对于查询主要是带着rowkey条件的检索的时候,会通过SStableReader来查询对应Rowkey的Position,如果这个时候Keycache不为null,则通过keycache查询,否则走常规的indexinfo的查询,然后将查询的结果写入到keycache中。这里不需要担心如果key不存在与这个sstable中,而会进行大量的重复检索的动作,因为bloomfilter就会过滤掉百分之九十以上的这种场景。
public void cacheKey(DecoratedKey key, RowIndexEntry info)
{
CFMetaData.Caching caching = metadata.getCaching();
if (caching == CFMetaData.Caching.NONE
|| caching == CFMetaData.Caching.ROWS_ONLY
|| keyCache == null
|| keyCache.getCapacity() == 0)
{
return;
}
KeyCacheKey cacheKey = new KeyCacheKey(descriptor, key.key);
logger.trace("Adding cache entry for {} -> {}", cacheKey, info);
keyCache.put(cacheKey, info);
}
public RowIndexEntry getCachedPosition(DecoratedKey key, boolean updateStats)
{
return getCachedPosition(new KeyCacheKey(descriptor, key.key), updateStats);
}
private RowIndexEntry getCachedPosition(KeyCacheKey unifiedKey, boolean updateStats)
{
if (keyCache != null && keyCache.getCapacity() > 0)

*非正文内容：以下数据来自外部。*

/-- BAR2_READ (R464, R487). -/
def execBar2Read (off len : Nat) (s : State) : Host.Outcome State Fault Refusal :=
  ok (s.urIfQuarantined 0 off (fun t =>
    if t.host.nodeState = .recovery then
      t.answerRead 0 off ((List.range len).map (fun i => if off + i < stagingBytes then Mem.read t.host.staging (off + i) else 0)) false
    else match t.winBuf with
      | none => (t.count Reg.HWD_CNT0 7 1).answerRead 0 off (zeros len) false
      | some (k, o) =>
        let b := t.fld Reg.HWD_WIN 16 20 * 65536 + off
        let t1 := if o.bytes < b + len then t.count Reg.HWD_CNT0 7 1 else t
        let hits := o.hits b len
        (t1.meetInjected k (k % 65536) hits).answerRead 0 off (Mem.readBytes o.data b len) (o.poisoned || hits.any (fun x => decide (x.1 ≠ 1)))))

/-- Keeps the bytes of a write that lie below a limit. -/
def clipBytes (off lim : Nat) (bs : List Byte) : List Byte := bs.take (lim - off)

/-- BAR2_WRITE (R464, R487): writes are encoded with valid check bytes, so an injected error of a codeword written whole is gone. -/
def execBar2Write (off : Nat) (bs : List Byte) (s : State) : Host.Outcome State Fault Refusal :=
  ok (s.urIfQuarantined 0 off (fun t =>
    if t.host.nodeState = .recovery then t.host! (fun h => { h with staging := Mem.writeBytes h.staging off (clipBytes off stagingBytes bs) })
    else match t.winBuf with
      | none => t.count Reg.HWD_CNT0 7 1
      | some (k, o) =>
        let b := t.fld Reg.HWD_WIN 16 20 * 65536 + off
        let t1 := if o.bytes < b + bs.length then t.count Reg.HWD_CNT0 7 1 else t
        t1.obj! k (fun y => { y with
          data := Mem.writeBytes y.data b (clipBytes b y.bytes bs)
          injected := y.injected.filter (fun x => !(decide (b ≤ x.2 / 64 * 64) && decide (x.2 / 64 * 64 + 64 ≤ b + bs.length))) })))

/-! ### Admin opcodes -/

/-- NODE_INFO (R481). -/
def execNodeInfo (mb : Nat) (s : State) : Host.Outcome State Fault Refusal :=
  onMsg s mb 0x0101 (fun m t =>
    if m.p 0 8 ≠ 0 then t.refuse m 0x0F0B
    else
      let id := match t.nodeId with | some n => n | none => 0xFFFF
      t.done m (le 1 (nodeCode t.host.nodeState) ++ le 1 t.host.recoveryCause ++ le 6 0 ++ le 8 t.partId
        ++ le 8 (t.coreEn 0) ++ le 8 (t.coreEn 1) ++ le 8 (t.coreEn 2) ++ le 8 (t.coreEn 3)
        ++ le 4 (t.regView Reg.HWD_STATE) ++ le 2 id ++ le 2 0 ++ le 4 (t.regView Reg.TRB_IDENT) ++ le 4 0 ++ le 8 t.now))

/-- RING_SET (R476, R481): a bad N is refused with RANGE; the ring serves replies after its own. -/
def execRingSet (mb : Nat) (s : State) : Host.Outcome State Fault Refusal :=
  onMsg s mb 0x0106 (fun m t =>
    let n := m.p 0 4
    if m.p 4 4 ≠ 0 then t.refuse m 0x0F0B
    else if n ≠ 0 ∧ (n < 64 ∨ 65536 < n ∨ !isPow2 n) then t.refuse m 0x0F0C
    else (t.done m []).box! m.comp (fun b => { b with ring := if n = 0 then none else some ⟨n, m.p 8 8, 0⟩ }))

/-- TIME_SET (R481): node time never decreases. -/
def execTimeSet (mb : Nat) (s : State) : Host.Outcome State Fault Refusal :=
  onMsg s mb 0x0107 (fun m t => if m.p 0 8 < t.now then t.refuse m 0x0F0B else ({ t with now := m.p 0 8 }).done m [])

/-- The pool, the map cache and the node's own 512 MiB fit the Basin stacks of 64 GB that are not fenced (R483, R598). -/
def State.basinFits (s : State) (pool cache : Nat) : Bool :=
  decide ((pool + cache) * 2 ^ 30 + 512 * 2 ^ 20 ≤ s.basinUp * 64 * 10 ^ 9)

/-- RWP_WRITE (R483, Table HWD-12). -/
def execRwpWrite (mb : Nat) (s : State) : Host.Outcome State Fault Refusal :=
  onMsg s mb 0x0108 (fun m t =>
    let a := m.p 0 4
    let mask := m.p 0x10 8
    let old := t.raw a
    let new := old - (old &&& mask) + (m.p 8 8 &&& mask)
    let w := if a = Reg.DLT_FORMAT then 32 else 16
    if m.p 4 4 ≠ 0 then t.refuse m 0x0F0B
    else if (a ≠ Reg.FRY_BPOOL ∧ a ≠ Reg.DLT_FORMAT ∧ a ≠ Reg.DLT_MAP) ∨ mask / 2 ^ w ≠ 0 then t.refuse m 0x0F0C
    else if a ≠ Reg.DLT_FORMAT ∧ t.slc.comps ≠ [] then t.refuse m 0x0F08
    else if a = Reg.FRY_BPOOL ∧ !t.basinFits new (t.fld Reg.DLT_MAP 0 16) then t.refuse m 0x0F0C
    else if a = Reg.DLT_MAP ∧ !t.basinFits (t.fld Reg.FRY_BPOOL 0 16) new then t.refuse m 0x0F0C
    else (t.setRaw a new).done m [])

return updateStats ? keyCache.get(unifiedKey) : keyCache.getInternal(unifiedKey);
return null;
}
/**
* Get position updating key cache and stats.
* @see #getPosition(org.apache.cassandra.db.RowPosition, org.apache.cassandra.io.sstable.SSTableReader.Operator, boolean)
*/
public RowIndexEntry getPosition(RowPosition key, Operator op)
{
return getPosition(key, op, true);
}
/**
* @param key The key to apply as the rhs to the given Operator. A 'fake' key is allowed to
* allow key selection by token bounds but only if op != * EQ
* @param op The Operator defining matching keys: the nearest key to the target matching the operator wins.

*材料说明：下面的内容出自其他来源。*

/-- A sector read that ended is counted; `true` when its codeword is uncorrectable (R341). -/
def State.readNote (s : State) (outcome : ReadOutcome) : State × Bool :=
  let seen := s.count Reg.DLT_CNT0 0 1
  match outcome with
  | .hard => (seen, false)
  | .soft => (seen.count Reg.DLT_CNT0 4 1, false)
  | .retry n => if s.retryMax < n then (seen, true) else (seen.count Reg.DLT_CNT0 4 1, false)
  | .uncorrectable => (seen, true)
  | .stale => (seen, false)

/-! ### Programs and erases -/

/-- A block that is full closes; its LUN's SLC target is computed again (R350). -/
def State.closeFull (s : State) (b : Nat) : State :=
  let k := s.blk b
  if s.delta.geom.cap k.slc ≤ k.sectors.length then
    let s1 := s.blk! b (fun x => { x with state := .closed, closeNs := s.now })
    s1.delta! (fun d => { d with slcTargets := Tbl.put (lunOf b) (s1.slcNow (lunOf b)) d.slcTargets })
  else s

/-- Maps the sectors of a programmed page (R349, R356): a copy counts only where the entry still holds the PSA it was read from. -/
def State.mapPage (s : State) (b first : Nat) (l : List (Sector × Option Nat)) : State :=
  ((List.range l.length).zip l).foldl (fun t x =>
    let sec := x.2.1
    if sec.typ ≠ 0 then t
    else match x.2.2 with
      | none => t.setMap sec.key sec.addr (.mapped (psaOf b (first + x.1)))
      | some p => if t.mapEnt sec.key sec.addr = some (.mapped p) then t.setMap sec.key sec.addr (.mapped (psaOf b (first + x.1))) else t) s

/-- The programs in flight to a block are written again at other write points. -/
def State.reprogram (s : State) (b : Nat) : State :=
  let k := s.blk b
  let mine := s.delta.progs.filter (fun p => decide (p.block = b))
  let s2 := s.delta! (fun d => { d with progs := d.progs.filter (fun p => decide (p.block ≠ b)) })
  let pages := mine.map (fun p => (p.sectors.filter (fun x => decide (x.1.typ = 0))).map (fun x => (x.1.addr, x.2)))
  let own := lunOf b
  match s2.writePages (own :: (s2.luns 0).filter (fun l => decide (l ≠ own))) k.space k.slc pages with
  | some s3 => s3
  | none => pages.flatten.foldl (fun t x => t.openLsn k.space x.1) s2

/-- Retires a block (R353): grown bad, counted; the programs in flight to it are written again at a write point. -/
def State.retire (s : State) (b : Nat) : State := ((s.blk! b (fun x => { x with state := .bad })).count Reg.DLT_CNT0 6 1).reprogram b

/-- Relocates a block's MAPPED sectors to TLC write points of its channel and space and marks it for erase (R351, R354). -/
def State.relocate (s : State) (b : Nat) (cnt : Nat) : Option State :=
  let k := s.blk b
  let v := (s.validOf b).map (fun x => (x.2.addr, some (psaOf b x.1)))
  let own := lunOf b
  let others := (s.luns (2 ^ chanOf b)).filter (fun l => decide (l ≠ own))
  let put (t : State) (pg : List (Nat × Option Nat)) : Option State :=
    ((own :: others).findSome? (fun l => t.writePoint l k.space false)).map (fun r => r.2.program r.1 k.space pg)
  let s0 := s.blk! b (fun x => { x with state := .erasing })
  let r := (pages4 v.length v).foldl (fun (acc : Option State) pg => acc.bind (fun t => put t pg)) (some s0)
  r.map (fun t => t.count Reg.DLT_CNT0 cnt v.length)

/-- Oldest first among blocks. -/
def oldestBlock (l : Tbl Block) : Option Nat :=
  ((sortBy (fun (a b : Nat × Block) => decide (a.2.closeNs < b.2.closeNs)) l).head?).map (·.1)

/-- FOLD (R351): a LUN with more SLC blocks than its SLC target folds its oldest closed one. -/
def execFold (lun : Nat) (s : State) : Host.Outcome State Fault Refusal :=
  ok (if !s.deltaUp ∨ (s.slcBlocks lun).length ≤ s.slcTarget lun then s
    else match oldestBlock ((s.slcBlocks lun).filter (fun b => decide (b.2.state = .closed))) with
      | some b => (s.relocate b 3).getD s
      | none => s)

/-- e_max of a channel (R355). -/
def State.eMax (s : State) (c : Nat) : Nat := maxL (s.chanErases c)

/-- The score of a block now. -/
def State.scoreOf (s : State) (b : Nat) : Nat :=
  let k := s.blk b
  let unit := orIfZero (s.fld Reg.DLT_RECLAIM 24 8) 1
  reclaimScore s.delta.geom.tlc (s.validOf b).length k.erases (s.eMax (chanOf b)) ((s.now - k.closeNs) / (unit * 1000000000)) (s.fld Reg.DLT_RECLAIM 32 16)

/-- The victim of reclaim on a LUN (R354, R355). -/
def State.victimBlock (s : State) (lun : Nat) : Option Nat :=
  let l := (s.lunBlocks lun).filter (fun b => decide (b.2.state = .closed) && !b.2.slc && decide (b.2.extent = 0))
  ((sortBy (fun (a b : Nat × Nat) => decide (b.2 < a.2)) (l.map (fun b => (b.1, s.scoreOf b.1)))).head?).map (·.1)

/-- RECLAIM (R354): from below FREE_LOW until FREE_HIGH, one block at a time. -/
def execReclaim (lun : Nat) (s : State) : Host.Outcome State Fault Refusal :=
  ok (
    let free := s.freeBlocks lun
    let going := s.delta.reclaiming.contains lun
    let busy := (s.lunBlocks lun).any (fun b => decide (b.2.state = .erasing) && !b.2.slc)
    if !s.deltaUp then s
    else if going ∧ s.freeMarks.2.1 ≤ free then s.delta! (fun d => { d with reclaiming := d.reclaiming.filter (fun l => decide (l ≠ lun)) })
    else if busy ∨ (!going ∧ s.freeMarks.1 ≤ free) then s
    else match s.victimBlock lun with
      | some b =>
        let s1 := if going then s else s.delta! (fun d => { d with reclaiming := d.reclaiming ++ [lun] })
        (s1.relocate b 2).getD s
      | none => s)

/-! ### Checkpoints, rebuild, start-up -/

/-- The LUNs that hold the two copies of a map page (R345): of the first two channels of those that answer, or two targets of one. -/
def State.pageHomes (s : State) : List Nat :=
  let l := s.luns 0
  match l with
  | [] => []
  | a :: rest => match rest.find? (fun b => decide (b / 32 ≠ a / 32)) with
    | some b => [a, b]
    | none => match rest.find? (fun b => decide (b / 4 ≠ a / 4)) with
      | some b => [a, b]
      | none => [a, a]

/-- A checkpoint (R345, R368): dirty map pages are written back, each twice; the checkpoint is written as two copies; the older one goes. -/
def State.checkpoint (s : State) : State :=
  let homes := s.pageHomes
  (s.delta! (fun d => { d with
    spaces := d.spaces.map (fun x => (x.1, { x.2 with pages := x.2.pages.map (fun p => (p.1, if p.2.dirty then { p.2 with dirty := false, copies := homes } else p.2)) }))
    ckpts := [⟨d.seq, d.sealCtr, 2⟩]
    lastCkptNs := s.now })).count Reg.DLT_CNT0 7 1

/-- CHECKPOINT (R345): at the end of CKPT_MS. -/
def execCheckpoint (s : State) : Host.Outcome State Fault Refusal :=
  ok (if !s.deltaUp then s else (s.reach (s.delta.lastCkptNs + ms s.ckptMs)).checkpoint)

/-- The sector that a scan of a space's metadata finds for an LSN (R359): the greatest SEQ, with its PSA. -/
def State.scanFor (s : State) (space lsn : Nat) : Option (Sector × Nat) :=
  let all := s.delta.blocks.flatMap (fun b =>
    if b.2.space = space ∧ b.2.extent = 0 ∧ b.2.state ≠ .bad then
      (((List.range b.2.sectors.length).zip b.2.sectors).filter (fun x => decide (x.2.typ = 0) && decide (x.2.key = space) && decide (x.2.addr = lsn))).map
        (fun x => (x.2, psaOf b.1 x.1))
    else [])
  (sortBy (fun (a b : Sector × Nat) => decide (b.1.seq < a.1.seq)) all).head?

/-- MAP_REBUILD (R359): `unreadable` names the LSNs that the scan found only as uncorrectable codewords. -/
def execMapRebuild (space page : Nat) (unreadable : List Nat) (s : State) : Host.Outcome State Fault Refusal :=
  ok (match (Tbl.find space s.delta.spaces).bind (fun x => Tbl.find page x.pages) with
    | none => s
    | some p =>
      if !p.rebuilding then s
      else
        let s1 := (List.range 512).foldl (fun t i =>
          let lsn := 512 * page + i
          match t.scanFor space lsn with
          | some (sec, psa) =>
            let t1 := t.setMap space lsn (.mapped psa)
            if sec.lost ∨ unreadable.contains lsn then t1.sectorLost space lsn else t1
          | none => t) s
        s1.page! space page (fun q => { q with rebuilding := false, copies := s1.pageHomes, dirty := false }))

/-- A target meets R338 apart from the common geometry. -/
def TargetUsable (t : TargetInfo) : Bool :=
  decide (t.pageBytes = 16384) && decide (2048 ≤ t.spareBytes) && decide (1 ≤ t.geom.luns) && decide (t.geom.luns ≤ 4) && decide (1 ≤ t.geom.planes)
    && decide (t.geom.planes ≤ 4) && decide (1 ≤ t.geom.blocks) && decide (t.geom.blocks ≤ 16384) && decide (1 ≤ t.geom.pages) && decide (t.geom.pages ≤ 4096) && t.features

/-- The targets that Delta uses (R338, R339), of those on channels whose training passes, in ascending channel and target order. -/
def pickTargets (targets : List TargetInfo) (failed : List Nat) : List TargetInfo × Geom :=
  let l := sortBy (fun (a b : TargetInfo) => decide (a.chan < b.chan) || (decide (a.chan = b.chan) && decide (a.target < b.target)))
    (targets.filter (fun t => decide (t.chan < 32) && decide (t.target < 8) && !failed.contains t.chan))
  let g := match (l.filter TargetUsable).head? with | some t => t.geom | none => ⟨1, 1, 1, 1, 0⟩
  let same (t : TargetInfo) : Bool := TargetUsable t && decide (t.geom.luns = g.luns) && decide (t.geom.planes = g.planes) && decide (t.geom.blocks = g.blocks)
    && decide (t.geom.pages = g.pages)
  let r := (l.filter same).foldl (fun (acc : List TargetInfo × Nat) t =>
    if acc.2 + t.raw ≤ 64000000000000 then (acc.1 ++ [t], acc.2 + t.raw) else (acc.1, 64000000000001)) ([], 0)
  (r.1, g)

/-- DELTA_STARTUP (R337 to R339, R370): the parameter pages of the targets, the channels whose training fails, and whether a checkpoint verifies (without
one the whole medium is scanned, to the same map). The record type of a target left unused is not given and is free (log 1). -/
def execDeltaStartup (targets : List TargetInfo) (failed : List Nat) (_verified : Bool) (s : State) : Host.Outcome State Fault Refusal :=
  ok (if s.delta.phase ≠ .starting ∨ s.host.nodeState ≠ .running ∨ s.cru.held then s
    else
      let p := pickTargets targets failed
      let chan (c : Nat) : Option Chan :=
        let here := targets.filter (fun t => decide (t.chan = c))
        let used := (p.1.filter (fun t => decide (t.chan = c))).map (·.target)
        if used = [] then (if here = [] then none else some ⟨.absent, [], [], here.length, 0⟩)
        else some ⟨.up, used, (p.1.filter (fun t => decide (t.chan = c) && t.suspend)).map (·.target), here.length - used.length, 0⟩
      let chans := (List.range 32).filterMap (fun c => (chan c).map (fun x => (c, x)))
      let bads := p.1.flatMap (fun t => t.factoryBad.map (fun b => t.chan * 2 ^ 21 + t.target * 2 ^ 18 + b % 2 ^ 18))
      let s1 := s.delta! (fun d => { d with
        phase := .running, step := 6, geom := p.2, chans := chans, failedLuns := []
        blocks := bads.foldl (fun m b => Tbl.put b { (Tbl.getD b Block.blank m) with state := .bad } m) d.blocks
        lastCkptNs := s.now })
      chans.foldl (fun t c => (List.range c.2.unused).foldl (fun t _ => let f := t.free; f.2.logC (unitOf 0x0C c.1) (f.1 % 65536) 0xFF 0x3FF 0 0) t) s1)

* @param updateCacheAndStats true if updating stats and cache
* @return The index entry corresponding to the key, or null if the key is not present
*/
public RowIndexEntry getPosition(RowPosition key, Operator op, boolean updateCacheAndStats)
{
// first, check bloom filter
if (op == Operator.EQ)
{
assert key instanceof DecoratedKey; // EQ only make sense if the key is a valid row key
if (!bf.isPresent(((DecoratedKey)key).key))
{
logger.debug("Bloom filter allows skipping sstable {}", descriptor.generation);
return null;
}
}
// next, the key cache (only make sense for valid row key)

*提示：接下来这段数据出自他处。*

-- ==== Sys2Proof/Machine/Updates.lean ====
section
/-! DEFINITION. Update batches: admission, parts and their locks, preparing, epochs, commit and completion (chapter 06). -/

namespace Sys2Proof

/-- An update descriptor (Table UPD-2), without its data. -/
def UpdOp.ofBytes (b : List Byte) : UpdOp :=
  { op := natAt b 0 1, flags := natAt b 1 1, reserved := decide (natAt b 2 6 ≠ 0) || decide (natAt b 0x24 28 ≠ 0), rowId := natAt b 8 8,
    payload := natAt b 0x10 8, tag := natAt b 0x20 4, data := [], status := 0, reason := 0, version := 0, cflags := 0, home := 0, done := false }

/-- The operation reads row data. -/
def UpdOp.hasData (o : UpdOp) : Bool := decide (o.op = 1) || decide (o.op = 2)

/-- INT8_CODES. -/
def UpdOp.int8 (o : UpdOp) : Bool := bit o.flags 0
/-- SET_PAYLOAD. -/
def UpdOp.setPayload (o : UpdOp) : Bool := bit o.flags 1

/-- Bytes of an operation's row data (R177). -/
def UpdOp.dataLen (d : Desc) (o : UpdOp) : Nat := if !o.hasData then 0 else if o.int8 && decide (d.refFmt = 2) then d.dim + 4 else d.dim * d.elemBytes

/-- Gives each operation its row data, of the bytes that Ferry pulled in descriptor order. -/
def takeData (d : Desc) : List UpdOp → List Byte → List UpdOp
  | [], _ => []
  | o :: rest, bs => { o with data := bytesAt bs 0 (o.dataLen d) } :: takeData d rest (bs.drop (o.dataLen d))

/-- The operation failed. -/
def UpdOp.fail (o : UpdOp) (status reason : Nat) : UpdOp := { o with status := status, reason := reason, version := 0, done := true }

/-- A completion record (Table UPD-4); `me` is the coordinator: FORWARDED says that the row's home is another node. -/
def UpdOp.record (o : UpdOp) (me epoch : Nat) : List Byte :=
  let good := decide (o.status = 0)
  le 1 o.status ++ le 1 (if o.home = me then o.cflags else setBits o.cflags 1 1 1) ++ le 2 o.reason ++ le 4 (if good then o.version else 0) ++ le 8 (if good then epoch else 0) ++ le 8 o.rowId
    ++ le 4 o.tag ++ le 2 o.home ++ le 2 0

/-- OP of the operation that a migration sends to the new place; no descriptor can hold it. -/
abbrev opMove : Nat := 256

/-- The operation that a migration sends to the new place, with the reference copy, code, side record and outlier values, the version and the filter bits in
`tag`; `cflags` say whether the row is DAMAGED, is coded by the target of a re-code, and has lost its code (R202). -/
def UpdOp.migrate (z : Slot) (filterBits : Nat) : UpdOp :=
  { op := opMove, flags := z.width, reserved := false, rowId := z.rowId, payload := z.payload, tag := filterBits, data := z.ref ++ z.code ++ z.side ++ z.outl
    status := 0, reason := 0, version := z.version, cflags := b2n z.damaged + 2 * b2n z.recoded + 4 * b2n z.codeLost, home := 0, done := false }

/-- The reference copy, code, side record and outlier values that such an operation carries, for codes of the descriptor `d`. -/
def moveParts (d : Desc) (o : UpdOp) : List Byte × List Byte × List Byte × List Byte :=
  let w := d.bitsOf o.flags
  let n := roundUp (cdiv (d.dn * w) 8) 32
  let sd := (if w = 1 then 4 else 6) + (if d.nOut = 0 then 0 else 2)
  (bytesAt o.data 0 d.refBytes, bytesAt o.data d.refBytes n, bytesAt o.data (d.refBytes + n) sd, bytesAt o.data (d.refBytes + n + sd) (2 * d.nOut))

/-- Replaces an element. -/
def listSet {α : Type} (l : List α) (i : Nat) (f : α → α) : List α := ((List.range l.length).zip l).map (fun p => if p.1 = i then f p.2 else p.2)

/-- An operation changes its row's version when it commits (R182). -/
def UpdOp.versions (o : UpdOp) : Bool := o.done && decide (o.status = 0) && (decide (o.op = 1) || decide (o.op = 2) || decide (o.op = 3))

/-- Marks the operations that a later one on the same row overwrites (R198). -/
def supersede (ops : List UpdOp) (i : Nat) (o : UpdOp) : List UpdOp :=
  ((List.range ops.length).zip ops).map (fun p =>
    if p.1 < i ∧ p.2.rowId = o.rowId ∧ p.2.done ∧ p.2.status = 0 ∧ (o.op ≠ 4 ∨ p.2.op = 4) then { p.2 with cflags := setBits p.2.cflags 0 1 1 } else p.2)

end Sys2Proof

namespace Sys2Proof.Machine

if ((op == Operator.EQ || op == Operator.GE) && (key instanceof DecoratedKey))
{
DecoratedKey decoratedKey = (DecoratedKey)key;
KeyCacheKey cacheKey = new KeyCacheKey(descriptor, decoratedKey.key);
RowIndexEntry cachedPosition = getCachedPosition(cacheKey, updateCacheAndStats);
if (cachedPosition != null)
{
logger.trace("Cache hit for {} -> {}", cacheKey, cachedPosition);
Tracing.trace("Key cache hit for sstable {}", descriptor.generation);
return cachedPosition;
}
}
// next, see if the sampled index says it's impossible for the key to be present
long sampledPosition = getIndexScanPosition(key);
if (sampledPosition == -1)
{
if (op == Operator.EQ && updateCacheAndStats)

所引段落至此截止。